Более шокирующим стало безразличие августы к тому, являлись ли ее партнерами в любовных играх мужчины или женщины. Так Сафо с острова Лесбос, чьи произведения почти не сохранились для потомков (слава Благопристойности!) получала удовольствие там, где видела его. Ее страсть распространялась не только на мужчин, но, будучи более всеобъемлющим чувством, на людей в целом.

Говорили, что особую роль в пробуждении в августе Гонории желания испытывать плотские радости сыграла одна примечательная личность. Как-то раз в личные покои Гонории вошла новая рабыня с рабовладельческих рынков Александрии.
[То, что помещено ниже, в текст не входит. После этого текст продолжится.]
-- ==== Sys2Proof/Laws/Encoding.lean ====
section
/-! SUPPORT. The fields of a command word and of a response word, and the byte operand's field. -/

namespace Sys2Proof

theorem Command.getLsbD_toWord (k : Command) (i : Nat) :
    k.toWord.getLsbD i =
      if i < 8 then k.op.getLsbD i
      else if i < 32 then k.rsv.getLsbD (i - 8)
      else if i < 64 then k.a.getLsbD (i - 32)
      else if i < 96 then k.b.getLsbD (i - 64)
      else k.c.getLsbD (i - 96) := by
  unfold Command.toWord
  simp only [BitVec.getLsbD_append]
  repeat' split
  all_goals first | omega | rfl

/-- Taking the fields of a word made of fields gives the fields back (R60). -/
@[simp] theorem Command.ofWord_toWord (k : Command) : Command.ofWord k.toWord = k := by
  obtain ⟨op, rsv, a, b, c⟩ := k
  unfold Command.ofWord
  congr 1 <;>
  · refine BitVec.eq_of_getLsbD_eq fun i hi => ?_
    rw [BitVec.getLsbD_extractLsb', Command.getLsbD_toWord]
    simp only [hi, decide_true, Bool.true_and]
    repeat' split
    all_goals first | omega | (congr 1; omega)

/-- A word is made of its fields (R60). -/
@[simp] theorem Command.toWord_ofWord (w : CmdWord) : (Command.ofWord w).toWord = w := by
  refine BitVec.eq_of_getLsbD_eq fun i hi => ?_
  rw [Command.getLsbD_toWord]
  unfold Command.ofWord
  simp only [BitVec.getLsbD_extractLsb']
  repeat' split
  all_goals rw [show decide _ = true from decide_eq_true (by omega), Bool.true_and]; congr 1; omega

@[simp] theorem lowByte_byteField (x : Byte) : lowByte (byteField x) = x := by
  refine BitVec.eq_of_getLsbD_eq fun i hi => ?_
  simp [lowByte, byteField, hi]
  omega

@[simp] theorem byteField_lowByte (x : BitVec 32) : byteField (lowByte x) = x &&& 0xFF := by
  refine BitVec.eq_of_getLsbD_eq fun i hi => ?_
  have h : ∀ i < 32, (255 : BitVec 32).getLsbD i = decide (i < 8) := by decide
  simp only [byteField, lowByte, BitVec.truncate_eq_setWidth, BitVec.getLsbD_setWidth, BitVec.getLsbD_extractLsb',
    BitVec.getLsbD_and, h i hi, hi, decide_true, Bool.true_and, Nat.zero_add]
  exact Bool.and_comm _ _

theorem lowByte_eq_setWidth (x : BitVec 32) : lowByte x = x.setWidth 8 := by
  refine BitVec.eq_of_getLsbD_eq fun i hi => ?_
  simp [lowByte, hi]

/-- Decoding a word made of fields looks at the fields only. -/
@[simp] theorem decode_toWord (k : Command) : decode k.toWord = decodeCommand k := by
  rw [decode, Command.ofWord_toWord]

namespace Machine

theorem nibbleOf_eq_setWidth (x : Byte) : nibbleOf x = x.setWidth 4 := by
  refine BitVec.eq_of_getLsbD_eq fun i hi => ?_
  simp [nibbleOf, hi]

/-- A bit of a byte as a value, by division (R10, R62). -/
theorem valOfBit_getLsbD (x : Byte) (k : Nat) : valOfBit (x.getLsbD k) = BitVec.ofNat 32 (x.toNat / 2 ^ k % 2) := by
  unfold valOfBit BitVec.getLsbD Nat.testBit
  rw [Nat.shiftRight_eq_div_pow, Nat.one_and_eq_mod_two]
  rcases Nat.mod_two_eq_zero_or_one (x.toNat / 2 ^ k) with h | h <;> simp [h]

/-- The three fields of a response word (R62). -/
theorem Response.toWord_fields (r : Response) :
    r.toWord.extractLsb' 0 8 = r.status.code ∧ r.toWord.extractLsb' 8 24 = 0 ∧
      r.toWord.extractLsb' 32 32 = r.val.getD 0 := by
  have h : ∀ i, r.toWord.getLsbD i = if i < 8 then r.status.code.getLsbD i
      else if i < 32 then false else (r.val.getD 0).getLsbD (i - 32) := by
    intro i
    unfold Response.toWord
    simp only [BitVec.getLsbD_append]
    repeat' split
    all_goals first | omega | rfl | exact BitVec.getLsbD_zero
  refine ⟨?_, ?_, ?_⟩ <;>
  · refine BitVec.eq_of_getLsbD_eq fun i hi => ?_
    rw [BitVec.getLsbD_extractLsb', h]
    simp only [hi, decide_true, Bool.true_and]
    repeat' split
    all_goals first | omega | simp

end Machine

end Sys2Proof
end

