/-- Settles O30, by the size test, then by whether the draw is granted. -/
theorem bmCreateMakesAZeroMatrix : Obligations.BmCreateMakesAZeroMatrix := by
  refine ⟨fun r c x => decode_toWord _, fun r c s =>
    ⟨fun hbig => raises_alloc_bmCreate hbig s, fun hfits => ⟨fun hg => ?_, fun h hg => ?_⟩⟩⟩
  · exact ⟨_, exec_bmCreate_of_refused hfits hg, ⟨rfl, rfl⟩, rfl, rfl, rfl⟩
  · obtain ⟨-, h0, hfree⟩ := State.grantMatrix_eq_some.mp hg
    exact ⟨_, _, exec_bmCreate_of_granted hfits hg, ⟨rfl, rfl⟩, hfree, h0, Block.matOf_putMat_same _ h _, rfl, rfl, rfl,
      Memory.read_nil, fun h' => Block.matOf_putMat_other _ _, rfl, ⟨rfl, rfl⟩, rfl, rfl⟩

/-- Settles O31, by whether the handle is live; after the deletion it is dead to `HAM_ENCODE`, cached nibble or not. -/
theorem bmDeleteRemovesTheMatrix : Obligations.BmDeleteRemovesTheMatrix := by
  refine ⟨fun h b c => decode_toWord _, fun h s =>
    ⟨raises_handle_of_deadMat (List.mem_singleton_self h), fun hlive => ?_⟩⟩
  have hdead : (s.block.delMat h).matOf h = none := Block.matOf_delMat_same _ h
  exact ⟨_, exec_bmDelete_of_live hlive, ⟨rfl, rfl⟩, hdead, fun h' => Block.matOf_delMat_other _, rfl, ⟨rfl, rfl⟩,
    ⟨rfl, rfl⟩, fun msg => raises_handle_of_deadMat (List.mem_singleton_self h) hdead⟩

/-- Settles O32; the entry read is a quotient of its byte modulo 2. -/
theorem bmGetBitReadsTheEntry : Obligations.BmGetBitReadsTheEntry := by
  refine ⟨fun h r c => decode_toWord _, fun h r c s => ⟨raises_handle_of_deadMat (List.mem_singleton_self h), fun m hm =>
    ⟨fun hout => raises_range_bmGetBit hm (MatRec.not_hasEntry hout), fun hr hc => ?_⟩⟩⟩
  rw [← valOfBit_getLsbD]
  exact ⟨_, exec_bmGetBit_of_inRange hm ⟨hr, hc⟩, ⟨rfl, rfl⟩, rfl, rfl, rfl⟩

/-- Settles O33, by the reads after a bit is set and after a matrix is put. -/
theorem bmSetBitSetsTheEntry : Obligations.BmSetBitSetsTheEntry := by
  refine ⟨fun h r c => decode_toWord _, fun h r c s => ⟨raises_handle_of_deadMat (List.mem_singleton_self h), fun m hm =>
    ⟨fun hout => raises_range_bmSetBit hm (MatRec.not_hasEntry hout), fun hr hc => ?_⟩⟩⟩
  exact ⟨_, _, exec_bmSetBit_of_inRange hm ⟨hr, hc⟩, ⟨rfl, rfl⟩, Block.matOf_putMat_same _ h _, rfl, rfl, rfl,
    Memory.read_setBit m.vec.storage (m.index r.toNat c.toNat), fun h' => Block.matOf_putMat_other _ _, rfl, ⟨rfl, rfl⟩,
    rfl, rfl⟩

/-- Settles O34, by whether the length is 0, then by whether the draw is granted. -/
theorem bmFromDataMakesAByteRow : Obligations.BmFromDataMakesAByteRow := by
  refine ⟨fun a n c => ?_, fun x n s =>
    ⟨fun h0 => raises_range_bmFromData x h0 s, fun h0 => ⟨fun hg => ?_, fun h hg => ?_⟩⟩⟩
  · rw [← lowByte_eq_setWidth]
    exact decode_toWord _
  · exact ⟨_, exec_bmFromData_of_refused x h0 hg, ⟨rfl, rfl⟩, rfl, rfl, rfl⟩
  · obtain ⟨-, hnull, hfree⟩ := State.grantMatrix_eq_some.mp hg
    exact ⟨_, _, exec_bmFromData_of_granted x h0 hg, ⟨rfl, rfl⟩, hfree, hnull, Block.matOf_putMat_same _ h _, rfl, rfl,
      rfl, MatRec.firstByte_fromData x _, fun j => MatRec.read_fromData_other x _, fun c _ => entry_fromData_eq_ite x _ c,
      fun h' => Block.matOf_putMat_other _ _, rfl, ⟨rfl, rfl⟩, rfl, rfl⟩

/-- Settles O35, by the shape; every column of a byte row is a bit of its first byte. -/
theorem bmToDataReadsTheRowByte : Obligations.BmToDataReadsTheRowByte := by
  refine ⟨fun h b c => decode_toWord _, fun h s => ⟨raises_handle_of_deadMat (List.mem_singleton_self h), fun m hm =>
    ⟨raises_shape_bmToData hm, fun hrows hlo hhi => ?_⟩⟩⟩
  exact ⟨_, exec_bmToData_of_byteRow hm ⟨hrows, hlo, hhi⟩, ⟨rfl, rfl⟩, rfl, ⟨rfl, rfl⟩,
    fun c hc => (m.entry_zero_row (Nat.lt_of_lt_of_le hc hhi)).symm⟩

/-- Settles O36, by whether the matrix has bits. -/
theorem nonStrictToDataReadsAnyFirstByte : Obligations.NonStrictToDataReadsAnyFirstByte :=
  fun _ _ => ⟨toDataWith_of_dead false, fun _ hm => ⟨toDataWith_false_of_noBits hm, toDataWith_false_of_bits hm⟩⟩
Ее звали Сосострида, что на древнеегипетском языке означало просто «Сестра» и служило обычной формой выражения теплых чувств к невольнику. Другие имена рабов, свидетельствовавшие о большем, чем привязанность. Они напоминавшие тем, кто носил их, о долге доставлять удовольствие хозяину по его требованию и обозначали «желание», «поцелуй», «наслаждение», «любимый» и даже «сексуальность». Сама Сосострида вполне могла выбрать любое из этих необычных названий — как оказалось, таков был ее горячий темперамент. «Сестра» являлось, вероятно, более неясным словом; но существовало немало рабовладельцев, находивших извращенное удовольствие в приглашении своей «сестры» ночью в постель.

Сосостриде исполнилось восемнадцать-девятнадцать лет. Она была родом из Египта — стройная, темнокожая и очень красивая девушка. Теперь вы знаете, какова репутация у египтян — и у мужчин, и у женщин. В древние времена, до появления на свет Христа, в Египте процветала крайняя распущенность, а женщины весь день прогуливались не только с голыми ногами, но даже с голой грудью. Вечером они сидели за столом с мужьями и друзьями мужей, бесстыдно ведя беседу, словно были умом равны мужчинам! Их полные круглые груди гордо и развратно лежали на всеобщем обозрении, красота их темных сосков подчеркивалась с помощью небольшого количества косметики и румян!..

Но я отступаю от темы.

О Сосотриде и августе Гонории я слышал от одного писца во дворе Равенны. А тот, в свою очередь, узнал обо всем от самой египтянки, оказавшейся позднее в его собственной постели. Он получил крайне непристойное и отвратительное удовольствие от ее рассказов о развлечениях в юности в объятиях и мужчин, и женщин. Вот такими порочными были времена. И хотя верно, что у лжи короткие ноги, и слухи не столь беспочвенны, например, когда августа спешит сообщить на рыночной площади о делах, творящихся в ее спальне, я думаю, есть какая-то прискорбная правда в картинах, промелькнувших в моем изумленном воображении после мрачных подробностей, изложенных тем бесстыдным писцом. С тех пор я прокручивал эти эпизоды в голове снова и снова много раз, руководимый единственно желанием узнать, могли ли они действительно иметь место или нет. Сейчас возникает такое ощущение, будто я сам был свидетелем таких ужасных сцен.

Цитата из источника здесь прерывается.